-- ==== Sys2Proof/Laws/PerInstr.lean ====
section
/-! SUPPORT. Laws of every constructor of `Instr`: which of them have words. -/

namespace Sys2Proof.Laws.HasWords

/-- An instruction is a step of the part, without words and never well-formed, or has a place in the map of R63 to R67. -/
def Statement (i : Instr) : Prop := i.flaws = [.event] ∨ ∃ l, i.layout = some l
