-- ==== Sys2Proof/Tests/Slice0.lean ====
section
/-! SUPPORT. The model's own tests: ill-formed terms that WellFormed refuses, words that the spec writes out, single steps with the
results that the spec's examples and tables give, and for every statement with hypotheses states and operands that meet them. -/

set_option Elab.async false

namespace Sys2Proof.Tests

open Sys2Proof Sys2Proof.Machine

/-! ### States -/

/-- Core 0 of a launch of one team, about to execute an instruction of 2 bytes at 0x300000 in U. -/
def base : State := (State.reset.withFetchWord 16 0).issuing 0 0 0 2

/-- The same in S with INH = 0. -/
def super : State := base.setSlot { base.slot with stat := 1 }

/-- The same in S with INH = 1. -/
def inhibited : State := base.setSlot { base.slot with stat := 3 }

/-- With the executing core as `f` makes it. -/
def withCore (f : Core → Core) : State := base.setMe (f base.me)

/-- With the executing context as `f` makes it. -/
def withSlot (f : Slot → Slot) : State := base.setSlot (f base.slot)

/-- With the groom and module block as `f` makes it. -/
def withDev (f : Device → Device) : State := { base with dev := f base.dev }

/-- With the launch of queue 0 as `f` makes it. -/
def withLaunch (f : Launch → Launch) : State := base.setQueue 0 { base.queue 0 with launch := some (f placedLaunch) }

/-- With flit `f` of the launch in flight. -/
def withFlit (f : Flit) (s : State) : State := { s with flight := [⟨f, none, 0, 0, 0, 0⟩] }

/-- `exec` answers a next state with a property. -/
def after (i : Instr) (s : State) (p : State → Bool) : Bool :=
  match exec i s with
  | .next t => p t
  | _ => false

/-- A state and value that a computation answers without an error, with a property. -/
def okAnd {ε α : Type} (r : State × Except ε α) (p : State → α → Bool) : Bool :=
  match r with
  | (s, .ok a) => p s a
  | _ => false

theorem okAnd_exists {ε α : Type} {r : State × Except ε α} {p : State → α → Bool} (h : okAnd r p = true) :
    ∃ s a, r = (s, .ok a) ∧ p s a = true := by
  obtain ⟨s, _ | a⟩ := r
  · exact absurd h (by simp [okAnd])
  · exact ⟨s, a, rfl, h⟩

/-- A state that a computation answers with an error of a value, with a property. -/
def errAnd {ε α : Type} (r : State × Except ε α) (p : State → ε → Bool) : Bool :=
  match r with
  | (s, .error e) => p s e
  | _ => false

theorem errAnd_exists {ε α : Type} {r : State × Except ε α} {p : State → ε → Bool} (h : errAnd r p = true) :
    ∃ s e, r = (s, .error e) ∧ p s e = true := by
  obtain ⟨s, e | _⟩ := r
  · exact ⟨s, e, rfl, h⟩
  · exact absurd h (by simp [errAnd])
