-- ==== Sys2Proof/Machine/State.lean ====
section
/-! DEFINITION. The state of the LZ1242 as plain data, its value right after reset, and the reasons a step can stop. -/

namespace Sys2Proof.Machine

/-- Reasons for a fault. No rule of the spec stops the machine, so no meaning raises one; the type has one constructor and stays for the host's interface. -/
inductive Fault where
  /-- Raised by nobody: the spec gives every command an effect. Safe. -/
  | none
  deriving DecidableEq, Repr

/-- Reasons for a refusal. -/
inductive Refusal where
  /-- Raised by `exec`'s arms for a command that has no meaning yet. Safe. -/
  | notModelled (mnemonic : String)
  deriving DecidableEq, Repr

/-- A pair of like things, one per host port. -/
structure Two (α : Type) where
  h0 : α
  h1 : α
  deriving DecidableEq, Repr

/-- Start-up phases (14 R376). -/
inductive Phase where
  | reset | clocks | otp | flash | load | apply | arming | service | nostruct
  deriving DecidableEq, Repr

/-- A sample word of a result register: VALUE, QUAL and the full device time of the conversion instant (05 R116, R133), and how its check differs from the one formed over its DATA; 0 for a word that arrived intact (05 R134, R135). -/
structure Sample where
  value : BitVec 16
  qual : BitVec 2
  tc : Nat
  diff : BitVec 8
  deriving DecidableEq, Repr

/-- What drives a switching unit's high sides (03 R59). -/
inductive Drive where
  /-- Commanded off. -/
  | off
  /-- A turn-on held pending since the given microsecond (02 R29). -/
  | waiting (since : Nat)
  /-- A turn-on was cancelled or refused; off until a new turn-on (02 R29, R45). -/
  | barred
  /-- A ladder that starts at the next period start of timer `t` (06 R172). -/
  | ladderAt (t : Nat)
  /-- An inrush ladder runs (03 R63). -/
  | ladder
  /-- On without a timer. -/
  | steady
  /-- Follows timer `t`. -/
  | timed (t : Nat)
  deriving DecidableEq, Repr

/-- What a unit is asked to do by the governing row of 06 R158. -/
inductive Want where
  | off
  | on
  | timed (t : Nat)
  deriving DecidableEq, Repr

/-- Freewheel stage of a channel (02 R31, R33). -/
inductive Freewheel where
  | off
  /-- Driven on. -/
  | on
  /-- Diode emulation: on until the zero-current comparator trips. -/
  | diode
  deriving DecidableEq, Repr

/-- What waits for the end of a dead time (04 R93); `toLow` waits for the instant one dead time before a chop's turn-on, at which the freewheel stage goes off (03 R65). -/
inductive DeadTime where
  | none | toHigh | toFreewheel | toLow
  deriving DecidableEq, Repr

/-- The output decided for a period (04 R94). -/
inductive Pulse where
  | off | hold | pulse
  deriving DecidableEq, Repr

/-- Bridge states (03 R72). -/
inductive Bridge where
  | coast | fwd | rev | brake
  deriving DecidableEq, Repr

/-- Retry classes (06 R160). -/
inductive RetryClass where
  | ovl | sc | hs | bst | inrush
  deriving DecidableEq, Repr

/-- Retry states (06 R161). -/
inductive RetryState where
  | armed | wait | probe | lockout | safe
  deriving DecidableEq, Repr

/-- A segment's retirement monitors (02 R40): run of leakage evaluations, run of hot sweeps, times of solo desaturation events, and device time of the latest leakage evaluation. -/
structure SegMon where
  leak : Nat
  warm : Nat
  solo : List Nat
  evalAt : Option Nat
  deriving DecidableEq, Repr

/-- A desaturation event in progress (06 R152): instant of the first trip in ns, segments engaged at it, segments tripped, and whether it was classed a channel event. -/
structure DesatEvent where
  first : Nat
  engaged : Mask42
  trips : Mask42
  channel : Bool
  deriving DecidableEq, Repr

/-- A unit's running or latest ladder (03 R63 to R70), kept in the leader. -/
structure Ladder where
  /-- Step running, 1 to 8; 0 when none runs. -/
  step : Nat
  /-- Chops in the running or latest step. -/
  chops : Nat
  /-- Microseconds since the ladder began. -/
  ladUs : Nat
  /-- DWELL count of the step, in microseconds. -/
  stepUs : Nat
  /-- Microseconds since the step's latest rotation instant. -/
  rotUs : Nat
  /-- Device time at which the step began. -/
  stepAt : Nat
  /-- Device time of the latest chop's turn-off command. -/
  lastChop : Option Nat
  /-- A chop off-time runs. -/
  inOff : Bool
  /-- OFFT of the chop whose off-time runs, in units of 0.5 µs. -/
  offt : Nat
  /-- LADRES. -/
  res : BitVec 2
  deriving DecidableEq, Repr

/-- A channel's retry machine (06 R161). -/
structure Retry where
  state : RetryState
  /-- Class and cause of the latest retry. -/
  cls : Option RetryClass
  cause : BitVec 3
  /-- TRYCNT of OVL, SC, HS, BST, INRUSH. -/
  tryOvl : Nat
  trySc : Nat
  tryHs : Nat
  tryBst : Nat
  tryInrush : Nat
  /-- Device time at which the wait timer started. -/
  since : Nat
  /-- Source that started the retry. -/
  src : Nat
  /-- Sources the machine has taken up. -/
  taken : List Nat
  /-- Microseconds commanded on in PROBE. -/
  probeUs : Nat
  /-- Microseconds of on-time with no source. -/
  onUs : Nat
  deriving DecidableEq, Repr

PROBLEM
Look over the listing above. Pick out and copy every line that includes "solo".

TASK RESPONSE
/-- A segment's retirement monitors (02 R40): run of leakage evaluations, run of hot sweeps, times of solo desaturation events, and device time of the latest leakage evaluation. -/
  solo : List Nat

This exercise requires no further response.